Retrieve top n in each group of a DataFrame in pyspark
Solution 1:
I believe you need to use window functions to attain the rank of each row based on user_id
and score
, and subsequently filter your results to only keep the first two values.
from pyspark.sql.window import Window
from pyspark.sql.functions import rank, col
window = Window.partitionBy(df['user_id']).orderBy(df['score'].desc())

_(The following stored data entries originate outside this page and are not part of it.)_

-- ==== Sys2Proof/Machine/Flags.lean ====
section
/-! DEFINITION. The flags the host sees, all functions of `PHASE` (`10_state.md` R33), the status word
(`30_encoding.md` R99) and the pins (`60_exceptions.md` R209). There are no arithmetic condition codes (R33). -/

namespace Sys2Proof.Machine

open Sys2Proof

/-- The document's RUNNING: PAD, LDW, EXP, SEED, RND, ADDH (`10_state.md` R29, R33). -/
def busyPhase (p : PhaseCode) : Bool :=
  p == phasePad || p == phaseLdw || p == phaseExp || p == phaseSeed || p == phaseRnd || p == phaseAddh

/-- `BUSY` (R33). -/
def busy (s : State) : Bool := busyPhase s.phase

/-- `DONE` (R33). -/
def done (s : State) : Bool := s.phase == phaseDone

/-- `ERR` (R33). -/
def err (s : State) : Bool := s.phase == phaseFail

/-- Three status bits above 29 zeros: `(29'b0, ERR, DONE, BUSY)` (`30_encoding.md` R99). -/
def packStatus (err done busy : Bool) : Word :=
  (0#29 ++ BitVec.ofBool err ++ BitVec.ofBool done ++ BitVec.ofBool busy : BitVec (29 + 1 + 1 + 1))

/-- `STATUS` at this instant (R99). -/
def statusWord (s : State) : Word := packStatus (err s) (done s) (busy s)

/-- Pin `busy` (`60_exceptions.md` R209). -/
def pinBusy (s : State) : Bool := busy s

/-- Pin `done` (R209). -/
def pinDone (s : State) : Bool := done s

/-- Pin `err` (R209). -/
def pinErr (s : State) : Bool := err s

/-- `PAD` case 3 appends the terminator if some bytes were left, or if the length is an exact multiple of 64:
`term = (r != 0) OR (LEN[5:0] = 0)` (`40_padding.md` R124). -/
def terminatorDue (r len : Word) : Bool := r != 0 || len.extractLsb' 0 6 == 0

/-- `LEN > MAXLEN`, unsigned, `MAXLEN = 0x1FFFFFFF` (`00_scope.md` R8, `60_exceptions.md` R201). -/
def lengthExceeded (len : Word) : Bool := decide (0x1FFFFFFF < len.toNat)

end Sys2Proof.Machine
end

df.select('*', rank().over(window).alias('rank'))
.filter(col('rank') <= 2)
.show()
#+-------+---------+-----+----+
#|user_id|object_id|score|rank|
#+-------+---------+-----+----+
#| user_1| object_1| 3| 1|
#| user_1| object_2| 2| 2|
#| user_2| object_2| 6| 1|
#| user_2| object_1| 5| 2|
#+-------+---------+-----+----+
In general, the official programming guide is a good place to start learning Spark.
Data
rdd = sc.parallelize([("user_1", "object_1", 3),
("user_1", "object_2", 2),
("user_2", "object_1", 5),
("user_2", "object_2", 2),
("user_2", "object_2", 6)])
df = sqlContext.createDataFrame(rdd, ["user_id", "object_id", "score"])
Solution 2:
Top-n is more accurate if using row_number
instead of rank
when getting rank equality:
val n = 5
df.select(col('*'), row_number().over(window).alias('row_number')) \
.where(col('row_number') <= n) \
.limit(20) \
.toPandas()
Note
limit(20).toPandas()
trick instead ofshow()
for Jupyter notebooks for nicer formatting.
Solution 3:
I know the question is asked for pyspark
and I was looking for the similar answer in Scala
i.e.
Retrieve top n values in each group of a DataFrame in Scala
Here is the scala
version of @mtoto's answer.
import org.apache.spark.sql.expressions.Window
import org.apache.spark.sql.functions.rank
import org.apache.spark.sql.functions.col
val window = Window.partitionBy("user_id").orderBy('score desc)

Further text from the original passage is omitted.